From Masahiko Sawada
Subject Re: Resetting spilled txn statistics in pg_stat_replication
Date
Msg-id CA+fd4k7hOvdihZ-mwkzOURY_VGqA4jzMCX5d9HNSG93gQ8f0+Q@mail.gmail.com
Whole thread Raw
In response to Re: Resetting spilled txn statistics in pg_stat_replication  (Amit Kapila <amit.kapila16@gmail.com>)
Responses Re: Resetting spilled txn statistics in pg_stat_replication  (Amit Kapila <amit.kapila16@gmail.com>)
Re: Resetting spilled txn statistics in pg_stat_replication  (Amit Kapila <amit.kapila16@gmail.com>)
List pgsql-hackers
On Mon, 7 Sep 2020 at 15:24, Amit Kapila <amit.kapila16@gmail.com> wrote:
>
> On Thu, Jul 23, 2020 at 11:46 AM Masahiko Sawada
> <masahiko.sawada@2ndquadrant.com> wrote:
> >
> > I've updated the patch so that the stats collector ignores the
> > 'update' message if the slot stats array is already full.
> >
>
> This patch needs a rebase.

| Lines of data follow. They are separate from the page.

-- ==== Sys2Proof/Machine/Spine.lean ====
section
/-! DEFINITION. Prefix sharing: forks, the spine indexes, lookup, publication, mapping and retirement (spec/06_prefix_sharing.md R137 to
R151, R155 to R157). -/
namespace Sys2Proof.Machine

/-! ### Nodes of a table that is written (R118, R119) -/

/-- A missing node with no free node in the home die fails at once (R119): recorded, counted for the requesting die. -/
def nodeFailed {α : Type} (w : Who) (home requesting : Nat) : Act α := do
  modify (fun s => bumpPgk (report s {
    cause := 0x14, source := pgkSource home, key := w.key, cluster := w.cluster, addr := home }) requesting 0x70 1)
  abortWith 0x20

/-! ### SEQ_FORK (R148, R155) -/

/-- The pages of a source mapped into a new sequence (R148); REJECTED_BUSY when its home die has no free node. Answers the entries
mapped. -/
def forkPages (w : Who) (src dst : SeqDesc) (lim : Nat) : Act Nat := do
  let mut n := 0
  for e in (← leafEntries w (seqLevels src) src.dirRoot 0) do
    let (layer, head, i) := leafAt src e.1
    if i < lim then
      let _ ← entryPage w e.2.2
      match (← buildPath w dst.homeDie (pathOf dst layer head i) dst.dirRoot) with
      | none => throw (.reject busyReject)
      | some (node, j) =>
        incRef w e.2.2.number
        writeEntry w node j (entryNat true e.2.2.gen e.2.2.number)
        n := n + 1
  return n

/-- Everything SEQ_FORK does (R148). -/
def forkWork (k : Nat) : Act Nat := do
  let s ← get
  let p := slotAt s k
  let src := param p 8 16
  let dst := param p 0xA 16
  let len := param p 0xC 27
  let home := param p 0x10 8
  let q ← loadSeq k src
  let marks ← readWaymarks (seqWho s k src) src q
  let keep := marks.filter (fun m => decide (m < len))
  let w : Who := { die := home, key := some k }
  let root ← newRoot w home
  let auto := (tget Session.reset s.sessions (cmdSession s k % 256)).autoRecompute
  let d : SeqDesc := { q with
    state := 1, homeDie := home, retain := param p 0x11 8, waymarkCount := keep.length, session := cmdSession s k, flags := bit auto,
    length := len, mapped := 0, dirRoot := root, dropped := 0, recipeBase := param p 0 64, created := s.now }
  let n ← forkPages (seqWho s k src) q d ((len + 2 ^ q.tppLog2 - 1) / 2 ^ q.tppLog2)
  writeSeq w dst { d with mapped := n }
  writeWaymarks w dst keep
  return n

/-- SEQ_FORK (R148, R155). -/
def seqForkDef : OpDef where
  check k := do
    let s ← get
    let p := slotAt s k
    let src := param p 8 16
    let dst := param p 0xA 16
    checkRecipe k 0
    let q ← activeSeq k 8
    let d ← loadSeq k dst
    checkParam (d.state == 0 && dst ≠ src) 0xA 0 16 7 dst 0
    checkRange 0xC 0 27 (param p 0xC 27) 1 q.length
    reservedParam p 0xC 27 5
    checkHome s p 0x10
    reservedParam p 0x12 0 16
    reservedParam p 0x14 0 32
    reservedFrom p 0x18
    needXlt
    if (openSlots s).any (fun j => j ≠ k && slotBits (slotAt s j) 0 16 == 0x0303 && (slotSeqs s j).contains src) then
      throw (.reject busyReject)
    match (forkWork k).run s with
    | .error (.reject r) _ => throw (.reject r)
    | _ => return []
  body k := do
    let n ← forkWork k
    return { result := BitVec.ofNat 64 n }

/-! ### Chain hashes (R139) -/

/-- One step of the chain hash (R139). -/
def hashStep (h w : BitVec 64) : BitVec 64 :=
  let x := (h ^^^ w) * 0x9E3779B97F4A7C15#64
  x ^^^ (x >>> 31)

/-- The hash of a page under the hash of the page above it (R139). -/
def hashPage (h : BitVec 64) (ws : List (BitVec 64)) : BitVec 64 :=
  hashStep (ws.foldl hashStep h) (BitVec.ofNat 64 ws.length)

/-- The parameter word of a sequence and a key kind (R139). -/
def paramWord (q : SeqDesc) (digest : Bool) : Nat :=
  q.layers + q.kvHeads * 2 ^ 16 + q.hd * 2 ^ 24 + q.fmtKv * 2 ^ 32 + q.tppLog2 * 2 ^ 48 + bit digest * 2 ^ 56

/-- The die and the bucket a hash selects (R139). -/
def hashDie (h : BitVec 64) : Nat := h.toNat / 2 ^ 61 % Config.kerur.dies
def hashBucket (s : State) (h : BitVec 64) : Nat := h.toNat % cfgVal s 0x2013 (hashDie h)

/-! ### Spine nodes (R140 to R142) -/

/-- A spine node (R140). -/
structure SpineNode where
  hash : Nat
  ns : Nat
  gen : Nat
  children : Nat
  qEpoch : Nat
  stale : Bool
  state : Nat
  parent : Nat
  pageIndex : Nat
  setRoot : Nat
  keySlot : Nat
  key0 : Nat
  pw : Nat
  lastHit : Nat
  hits : Nat
  deriving DecidableEq, Repr

/-- The ctl word of a spine node (R140). A 65,536th child takes its 16-bit count round to 0 (DESIGN CHOICE, log 66). -/
def spineCtl (n : SpineNode) : Nat :=
  n.state + 4 * bit n.stale + 256 * (n.qEpoch % 256) + 2 ^ 32 * (n.children % 65536) + 2 ^ 48 * (n.gen % 65536)

/-- The 64 bytes of a spine node (R140). -/
def spineBytes (n : SpineNode) : List Byte :=
  natBytes 8 n.hash ++ natBytes 8 n.ns ++ natBytes 8 (spineCtl n) ++ natBytes 4 n.parent ++ natBytes 4 (n.pageIndex % 2 ^ 22) ++
    natBytes 4 n.setRoot ++ natBytes 4 n.keySlot ++ natBytes 8 n.key0 ++ natBytes 8 n.pw ++ natBytes 4 n.lastHit ++
    natBytes 4 n.hits

/-- A spine node from its bytes. -/
def spineOf (bs : List Byte) : SpineNode :=
  let f (o n : Nat) : Nat := bytesNat ((bs.drop o).take n)
  let c := f 0x10 8
  { hash := f 0 8
    ns := f 8 8
    gen := c / 2 ^ 48
    children := c / 2 ^ 32 % 65536
    qEpoch := c / 256 % 256
    stale := c.testBit 2
    state := c % 4
    parent := f 0x18 4
    pageIndex := f 0x1C 4 % 2 ^ 22
    setRoot := f 0x20 4
    keySlot := f 0x24 4
    key0 := f 0x28 8
    pw := f 0x30 8
    lastHit := f 0x38 4
    hits := f 0x3C 4 }

/-- An access of the spine index of a die, for a command (R137). -/
def spnWho (w : Who) (d : Nat) : Who := { w with die := d, pool := 0xC068 }

/-- A spine node read; a reserved state is illegal (R143). -/
def readSpine (w : Who) (n : Nat) : Act SpineNode := do
  let bs ← poolRead (spnWho w (numDie n)) (spineVa (← get) n) 64 0
  let x := spineOf bs
  if x.state = 3 then spineIllegal w n 7 (spineCtl x) else return x

/-- A spine node written. -/
def writeSpine (w : Who) (n : Nat) (x : SpineNode) : Act Unit := do
  poolWrite (spnWho w (numDie n)) (spineVa (← get) n) (spineBytes x)

/-- The handle of a node (R140), and of the root. -/
def handleOf (gen n : Nat) : Nat := gen % 65536 * 2 ^ 48 + n
def rootHandle : Nat := 2 ^ 64 - 1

I don't see this patch in the CF app. I
> hope you are still interested in working on this.

Thank you for reviewing this patch!

I'm still going to work on this patch although I might be slow
response this month.

>
> Review comments:
> ===============
> 1.
> +CREATE VIEW pg_stat_replication_slots AS
> +    SELECT
> +            s.name,
> +            s.spill_txns,
> +            s.spill_count,
> +            s.spill_bytes
> +    FROM pg_stat_get_replication_slots() AS s;
>
> The view pg_stat_replication_slots should have a column 'stats_reset'
> (datatype: timestamp with time zone) as we provide a facitily to reset
> the slots. A similar column exists in pg_stat_slru as well, so is
> there a reason of not providing it here?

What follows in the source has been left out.